The Eiffel Tower and the railways

The origins of the Iron Lady

18,038 pieces of metal, 2,500,000 nails, 10,100 tonnes and 330 metres in height: the composition and dimensions of the Eiffel Tower really do justify its incredible popularity throughout the world. Erected in 1889 for the Exposition Universelle in Paris  thanks to the genius of the engineer who gave it his name, the Iron Lady was only supposed to be up for 20 years. But one thing few people are aware of is that its technological complexity is closely linked with the railway industry and its development in the nineteenth century.

To understand how the tower is connected with trains, you need a bit of historical context. It’s the end of the nineteenth century, the Industrial Révolution is well under way in France, and iron is the manufacturing material du jour. Metal was gradually replacing masonry in structures like viaducts. Before the arrival of Gustave Eiffel, however, engineers were struggling to transition to this kind of material in columns and pillars. These would remain as brickwork and stone, while a metallic structure was laid on top. It was a nifty method, but limited, as it didn’t really allow engineers to traverse larger estuaries and made the navigation of boats passing underneath rather difficult.

This is where Gustave Eiffel came into his own. To face up to this challenge, he proposed combining straight metallic beams, already used for other kinds of structure, with an immense metal arch replacing the pillars. This innovative technique was greeted with much fanfare in 1875 when he was selected to design the bridge over the Douro river in Portugal. This structure would soar 61 metres above the water thanks to its enormous metal arch.

In 1880, Eiffel was part of engineer Léon Boyer’s team, which involved him playing a key role in designing the Garabit viaduct in the Cantal department. This 565-metre-long structure was, at 122 metres high, the highest bridge of its kind in the world. The metal arch was slowly coming to define the architecture of the railways. But that didn’t stop Eiffel from still building bridges with masonry, like the Tardes viaduct in 1885.

A year later, however, Eiffel left bridges behind to focus on a competition launched on May 1 1886 by the minister of commerce, Édouard Lockroy, to build a metal tower on the Champs de Mars. He won, and was joined by engineers Maurice Koechlin and Emile Nouguier and architect Stephen Sauvestre. After much discussion (and several different plans), they settled on a simple design. On July 1 1887 the work began.

Overall, between 150 and 300 workers, almost all of whom had previously worked on viaducts, were enrolled on this epic and ambitious project. Each piece was designed and made in the Eiffel business HQ in Levallois-Perret. They were then combined into five-metre-high elements which were brought to the site itself. Here certain temporary nails were replaced by others, inserted hot and which helped glue the structure together as they cooled. In total, it took four men working by hand to put a single one in place.

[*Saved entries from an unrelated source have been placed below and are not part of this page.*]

-- ==== Sys2Proof/Laws/Exec.lean ====
section
/-! SUPPORT. What one operation and one step can do, said once. -/

namespace Sys2Proof.Laws

open Sys2Proof Sys2Proof.Machine

/-- A read-type operation completes and changes nothing but the result (20_memory.md R85). -/
theorem exec_read {i : Instr} (h : isRead i = true) (s : State) : ∃ r, exec i s = .next (s.put s.arch r) := by
  have hv : ∀ (x : VReg) (acc : VAccess), vaccReads acc = true → ∃ r, vregAccess x acc s = .next (s.put s.arch r) := by
    intro x acc ha; cases acc <;> first | exact ⟨_, rfl⟩ | cases ha
  have hp : ∀ (x : PReg) (acc : PAccess), paccReads acc = true → ∃ r, pregAccess x acc s = .next (s.put s.arch r) := by
    intro x acc ha; cases acc <;> first | exact ⟨_, rfl⟩ | cases ha
  cases i <;> first | exact ⟨_, rfl⟩ | exact hv _ _ h | exact hp _ _ h | cases h

/-- An operation is not both a read and a write. -/
theorem isWrite_of_isRead {i : Instr} (h : isRead i = true) : isWrite i = false := by
  cases i <;> first | rfl | cases h | exact congrArg Bool.not h

/-- `RESTORE` completes only with a well-formed snapshot (44_events.md R308). -/
theorem exec_restore {s t : State} (h : exec .restore s = .next t) :
    ∃ x, s.snapIn = some x ∧ x.mem.Fits s.cfg ∧ t = s.put x .none := by
  replace h : execRestore s = .next t := h
  rcases hx : s.snapIn with _ | x
  · simp only [execRestore, hx] at h
    cases h
  · by_cases hf : x.mem.Fits s.cfg
    · simp only [execRestore, hx, if_pos hf] at h
      exact ⟨x, rfl, hf, (answer_eq_next.mp h).symm⟩
    · simp only [execRestore, hx, if_neg hf] at h
      cases h

/-- The tuple after a read or write access. -/
def accessArch (i : Instr) (s : State) : Arch := if isWrite i then writeEffect s.cfg i s.arch else s.arch

theorem accessArch_write {i : Instr} {s : State} (h : isWrite i = true) : accessArch i s = writeEffect s.cfg i s.arch :=
  if_pos h

theorem accessArch_read {i : Instr} {s : State} (h : isWrite i = false) : accessArch i s = s.arch :=
  if_neg (Bool.eq_false_iff.mp h)

/-- The tuple after an operation that completes: the events one by one, then the write accesses; a read leaves it. -/
def nextArch (i : Instr) (s : State) : Arch :=
  match i with
  | .reset => Arch.atReset s.cfg
  | .ttick => { s.arch with per := timerTick s.arch.per }
  | .rtick =>
    { s.arch with vid := { raisePending (frameBits s.cfg s.arch.vid) s.arch.vid with fcnt := nextFrame s.arch.vid } }
  | .vraise m => { s.arch with vid := raisePending m s.arch.vid }
  | .vstat v => { s.arch with vid := { s.arch.vid with dpstts := v } }
  | .vcta v => { s.arch with vid := { s.arch.vid with cta := v } }
  | .serrx v => { s.arch with per := { s.arch.per with shb := v.extractLsb' 8 8, slb := v.extractLsb' 0 8 } }
  | .comrx v => { s.arch with per := { s.arch.per with cdrr := v } }
  | .pstat x v => { s.arch with per := (pstatus s.cfg v s.arch.per x).getD s.arch.per }
  | .restore => s.snapIn.getD s.arch
  | .tdrvOn _ => { s.arch with tdrv := true }
  | .tdrvOff => { s.arch with tdrv := false }
  | .rdrvOn => { s.arch with rdrv := true }
  | .rdrvOff => { s.arch with rdrv := false }
  | i => accessArch i s

theorem nextArch_pstat (x : PReg) (v : Byte) (s : State) : nextArch (.pstat x v) s =
    { s.arch with per := (pstatus s.cfg v s.arch.per x).getD s.arch.per } := rfl

theorem nextArch_restore (s : State) : nextArch .restore s = s.snapIn.getD s.arch := rfl

theorem nextArch_write {i : Instr} (h : isWrite i = true) (s : State) : nextArch i s = writeEffect s.cfg i s.arch := by
  cases i <;> first | (cases h; done) | exact accessArch_write h

theorem nextArch_read {i : Instr} (h : isRead i = true) (s : State) : nextArch i s = s.arch := by
  have hw := isWrite_of_isRead h
  cases i <;> first | (cases h; done) | exact accessArch_read hw

/-- The operations that are neither reads nor writes: the events. -/
def isEvent : Instr → Bool
  | .reset | .ttick | .rtick | .vraise _ | .vstat _ | .vcta _ | .serrx _ | .comrx _ | .pstat _ _ | .restore
  | .tdrvOn _ | .tdrvOff | .rdrvOn | .rdrvOff => true
  | _ => false

theorem isEvent_of {i : Instr} (hr : isRead i = false) (hw : isWrite i = false) : isEvent i = true := by
  cases i <;> first | rfl | (cases hr; done) | (cases hw; done) | (rename_i acc; cases acc <;> first | (cases hr; done) | cases hw)

/-- Everything an operation can do: if it completes, the tuple is `nextArch` and, the result apart, nothing else of the
state changes. -/
theorem exec_next {i : Instr} {s t : State} (h : exec i s = .next t) : ∃ r, t = s.put (nextArch i s) r := by
  rcases hr : isRead i with _ | _
  · rcases hw : isWrite i with _ | _
    · have he := isEvent_of hr hw
      clear hr hw
      cases i
      case pstat x v =>
        replace h : execPstat x v s = .next t := h
        rcases hp : pstatus s.cfg v s.arch.per x with _ | p
        · simp only [execPstat, hp] at h
          cases h
        · simp only [execPstat, hp] at h
          refine ⟨.none, ?_⟩
          rw [nextArch_pstat, hp]
          exact (answer_eq_next.mp h).symm
      case restore =>
        obtain ⟨x, hx, -, ht⟩ := exec_restore h
        exact ⟨.none, by rw [ht, nextArch_restore, hx]; rfl⟩
      all_goals first
        | (cases he; done)
        | exact ⟨.none, (answer_eq_next.mp h).symm⟩
    · rw [exec_write hw] at h
      injection h with h
      exact ⟨.none, by rw [← h, nextArch_write hw]⟩
  · obtain ⟨r, hr'⟩ := exec_read hr s
    rw [hr'] at h
    injection h with h
    exact ⟨r, by rw [← h, nextArch_read hr]⟩

theorem exec_arch {i : Instr} {s t : State} (h : exec i s = .next t) : t.arch = nextArch i s := by
  obtain ⟨r, rfl⟩ := exec_next h; rfl

theorem exec_cfg {i : Instr} {s t : State} (h : exec i s = .next t) : t.cfg = s.cfg := by
  obtain ⟨r, rfl⟩ := exec_next h; rfl

theorem exec_inbox {i : Instr} {s t : State} (h : exec i s = .next t) : t.inbox = s.inbox := by
  obtain ⟨r, rfl⟩ := exec_next h; rfl

theorem exec_snapIn {i : Instr} {s t : State} (h : exec i s = .next t) : t.snapIn = s.snapIn := by
  obtain ⟨r, rfl⟩ := exec_next h; rfl

/-- A property of the tuple after an operation, by cases: a read, a write access, an event. -/
theorem nextArch_cases {i : Instr} {s : State} {P : Arch → Prop} (hr : P s.arch)
    (hw : isWrite i = true → P (writeEffect s.cfg i s.arch)) (he : isEvent i = true → P (nextArch i s)) :
    P (nextArch i s) := by
  rcases h1 : isRead i with _ | _
  · rcases h2 : isWrite i with _ | _
    · exact he (isEvent_of h1 h2)
    · rw [nextArch_write h2]; exact hw h2
  · rw [nextArch_read h1]; exact hr

/-- A sequence of operations after another (20_memory.md R91). -/
theorem execAll_append {l l' : List Instr} {s t : State} (h : execAll l s = .next t) :
    execAll (l ++ l') s = execAll l' t := by
  induction l generalizing s with
  | nil => injection h with h; rw [h]; rfl
  | cons i u ih =>
    simp only [List.cons_append, execAll] at h ⊢
    rcases he : exec i s with x | x | x <;> rw [he] at h <;> first | exact ih h | cases h

/-- The arrays keep their lengths (10_state.md R24 to R27). -/
theorem exec_fits {i : Instr} {s t : State} (hs : s.Inv) (h : exec i s = .next t) : t.arch.mem.Fits s.cfg := by
  by_cases hre : i = .restore
  · subst hre
    obtain ⟨x, _, hf, rfl⟩ := exec_restore h
    exact hf
  · rw [exec_arch h]
    rcases hr : isRead i with _ | _
    · rcases hw : isWrite i with _ | _
      · have he := isEvent_of hr hw
        clear hr hw h
        cases i
        case reset => exact hs.1.2.2.2.2.2.1
        all_goals first | (cases he; done) | exact hs.2 | exact absurd rfl hre
      · rw [nextArch_write hw, writeEffect_mem]
        exact fits_storeEffect hs.1 _ hs.2
    · rw [nextArch_read hr]
      exact hs.2

/-- Everything a step can do: stay idle, or perform the next operation. -/
theorem step_next {s t : State} (h : step s = .next t) : s.cfg.Wf ∧
    ((s.inbox = [] ∧ t = s) ∨ ∃ q rest i, s.inbox = q :: rest ∧ decode s.cfg q.raw = .ok i ∧
      exec i (s.accept q rest) = .next t) := by
  unfold step at h
  split at h
  · next hwf =>
    refine ⟨hwf, ?_⟩
    split at h
    · next hi => injection h with h; exact .inl ⟨hi, h.symm⟩
    · next q rest hi =>
      split at h
      · next i hd => exact .inr ⟨q, rest, i, hi, hd, h⟩
      · cases h
  · cases h

end Sys2Proof.Laws
end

Even more astonishingly, certain workers had to work beneath the level of the Seine to put in place the structure’s concrete foundations. To do this, they used watertight metal boxes in which were pumped full of compressed air. While each of the four pylons had its own block, they were all linked together by walls. To climb up the slowly emerging structure, the workers used wooden scaffolding and steam-powered cranes. Two years, two months and five days after the first hammer blow, the Eiffel Tower was complete. This pretty structure, built on vast metallic arches, meant France could celebrate its Exposition Universelle with real pride.

It should be noted that the tower’s links with the railways aren’t just technical. In fact, a train line was created to make it easier to get to it. Much used during the Exposition Universelle, it declined in popularity over the following decades until it was forgotten by the majority of Parisians. It was only with the arrival of the RER C (into which it was integrated) in the 1980s that it gained a new lease of life. Nothing was lost, it merely transformed, like much of the French capital. Except the Eiffel Tower, that eternal and imperturbable Parisian icon.